Постепенно на стадионе двора стал собираться народ. Вышли жильцы, дворники, заглянули завсегдатаи антикварного магазина.
Пионервожатый Коля, будущий социолог, приглашенный Михаилом Матвеевичем в судьи, стал откровенно подсуживать своим. Она думала, что неукротимая вольница Стрепетова взбунтуется. Однако они пренебрегали несправедливостями, поглядывая на своего тренера. А его лицо оставалось безмятежным, только глаза лукаво посмеивались.

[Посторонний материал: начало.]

/-- The records of an entry, read back. -/
def entryRecords : Nat → Bytes → List (Half × Bytes)
  | 0, _ => []
  | n + 1, b =>
    let len := leAt b 2 2
    (BitVec.ofNat 16 (leAt b 0 2), slice b 4 len) :: entryRecords n (b.drop (ceilDiv (4 + len) 8 * 8))

/-- Fields of an entry's header (Table 12.9). -/
def entryKind (e : Bytes) : Nat := leAt e 5 1
def entryStep (e : Bytes) : Nat := leAt e 8 8
def entrySeq (e : Bytes) : Nat := leAt e 16 8
def recordsOf (e : Bytes) : List (Half × Bytes) := entryRecords (leAt e 36 4) (e.drop 96)

/-- Blocks of 4 KiB that an entry takes. -/
def entryBlocks (e : Bytes) : Nat := ceilDiv e.length 4096

/-- The chain value that the next entry links to (R430). -/
def State.prevHash (s : State) (p : Nat) : Bytes :=
  let x := s.part p
  if x.chained then x.chain else sha384 (wordLe 8 s.mf.jobId ++ padTo 48 s.mfAux.digest ++ s.deviceId)

/-- The longest entry (R429). -/
def maxEntry : Nat := 2 ^ 20

/-- The records that an entry takes: one that would take it over 1 MiB is left out. DESIGN CHOICE (log entry 103): R429 gives the
bound and not what a longer list of records becomes. -/
def fitRecords (rs : List (Half × Bytes)) : List (Half × Bytes) :=
  (rs.foldl (fun (acc : List (Half × Bytes) × Nat) r =>
    let n := acc.2 + (recordBytes r).length
    if n ≤ maxEntry then (acc.1 ++ [r], n) else acc) ([], 96)).1

/-- The journal keeper composes an entry: every record on the ring is accepted first, and the entry takes its number
(R40, Table 12.9). -/
def State.compose (s : State) (p kind : Nat) (step : DWord) (rs : List (Half × Bytes)) : Bytes × State :=
  let s := s.acceptAll
  let (seq, s) := s.takeSeq
  let rs := fitRecords rs
  let body := (rs.map recordBytes).flatten
  let head := natLe 4 0x424C4443 ++ [1] ++ natLe 1 kind ++ natLe 1 p ++ [0] ++ wordLe 8 step ++ wordLe 8 seq
    ++ wordLe 8 s.mf.jobId ++ natLe 4 body.length ++ natLe 4 rs.length ++ wordLe 8 s.hm.time ++ s.prevHash p
  let e := head ++ body
  (e, s.modPart p (fun x => { x with chain := sha384 e, chained := true }))

/-! ## The ring (R431, R432) -/

/-- Blocks of the logbook area. -/
def ringBlocks : Nat := 16777216

/-- A step that the ring may not give up: at or after that of the older of the two complete snapshots. -/
def StepLog.protects (l : StepLog) (step : Nat) : Bool :=
  match l.slots with
  | [a, _] => decide (a.step.toNat ≤ step)
  | _ => true

/-- The entries of the ring, with whether each is protected. -/
def State.ringEntries (s : State) : List (Bytes × Bool) :=
  s.runs.flatMap (fun e =>
    (e.2.log.entries ++ (e.2.log.unwritten.filter (fun u => u.cid.isSome)).map (fun u => u.bytes)).map
      (fun b => (b, e.2.log.protects (entryStep b))))

/-- Blocks that may be written before R432 holds (JR_LOG_FREE). -/
def State.logFree (s : State) : Nat :=
  let es := s.ringEntries
  match (es.filter (fun e => e.2)).map (fun e => entrySeq e.1) with
  | [] => ringBlocks
  | q :: qs =>
    let oldest := qs.foldl min q
    ringBlocks - ((es.filter (fun e => decide (oldest ≤ entrySeq e.1))).foldl (fun n e => n + entryBlocks e.1) 0)

/-! ## Drives -/

/-- Blocks of the guest's logbook area. -/
def guestRing : Nat := 262144

/-- The first blocks of the areas (R431, Table 12.11): own slots, the guest's logbook, its slots. -/
def DriveLabel.ownSlot (l : DriveLabel) (slot : Bool) : Nat := 2 + ringBlocks + (if slot then l.slotBlocks else 0)
def DriveLabel.guestLog (l : DriveLabel) : Nat := 2 + ringBlocks + 2 * l.slotBlocks
def DriveLabel.guestSlot (l : DriveLabel) (slot : Bool) : Nat := l.guestLog + guestRing + (if slot then l.guestBlocks else 0)

/-- Blocks that drive `d` of `n` takes of `blocks`: two drives take units of 1 MiB in turn, drive 0 first (R414). -/
def stripe (blocks n d : Nat) : Nat :=
  if n ≠ 2 then blocks
  else if d = 0 then blocks / 512 * 256 + min (blocks % 512) 256
  else blocks / 512 * 256 + (blocks % 512 - 256)

/-- A queue pair for a command that is no logbook write: one of 1 to 15 (R414). -/
def dataQueue (cid : Nat) : Nat := 1 + cid % 15

/-- The command is a logbook write. -/
def NvmeCmd.logbook (c : NvmeCmd) : Bool := decide (c.queue = 0)

/-- Logical blocks that the command writes. -/
def NvmeCmd.written (c : NvmeCmd) : Nat :=
  match c.op with
  | .read => 0
  | .write _ => c.blocks

/-- A command is submitted: to queue 0 ahead of every other queue (R414). A run of commands over consecutive blocks is shown
as one (log entry 104). -/
def Drive.submit (x : Drive) (c : NvmeCmd) : Drive :=
  if c.logbook then { x with cmds := x.cmds.filter NvmeCmd.logbook ++ [c] ++ x.cmds.filter (fun y => !y.logbook) }
  else { x with cmds := x.cmds ++ [c] }

/-- The working drives. -/
def State.working (s : State) : List Nat := [0, 1].filter (fun d => decide ((s.drive d).state = .ready))

/-- A logbook write with FUA to a drive. -/
def logWrite (p cid lba blocks : Nat) : NvmeCmd :=
  { cid := cid, queue := 0, op := .write true, lba := lba, blocks := blocks, part := BitVec.ofNat 6 p, retried := false }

Во второй половине игры тактика его воспитанников изменилась. Темп резко возрос. Школьные футболисты еле передвигались. А вратарь Олега взмывал вверх с такой легкостью, точно преодолел земное притяжение, с обезьяньей ловкостью перехватывая мячи.
Счет оказался 3:0 в пользу команды Стрепетова.
— Сколько своих тренировал? — спросил, криво усмехаясь, Михаил Матвеевич.
— Месяцев семь, но они и раньше баловались мячом.
— Беру к себе. Отпустишь?
— Не пойдут.
Михаил Матвеевич презрительно хмыкнул, но мальчики отказались, несмотря на фантастические посулы.
— А в общем, твоя команда незаконная, — возмутился Михаил Матвеевич. — Тебе что — больше делать нечего?
— А если это — моя главная работа? — Тон Стрепетова был странный. Тренер его не понял, но не мог успокоиться.
— Классный у тебя вратарь. Он где играл раньше?
— Нигде.
Марина Владимировна увидела сияющую Марусю Серегину. Она была так счастлива за сына, что обнимала всех подряд. Наконец-то с полным правом она могла хвастать хоть одним его талантом.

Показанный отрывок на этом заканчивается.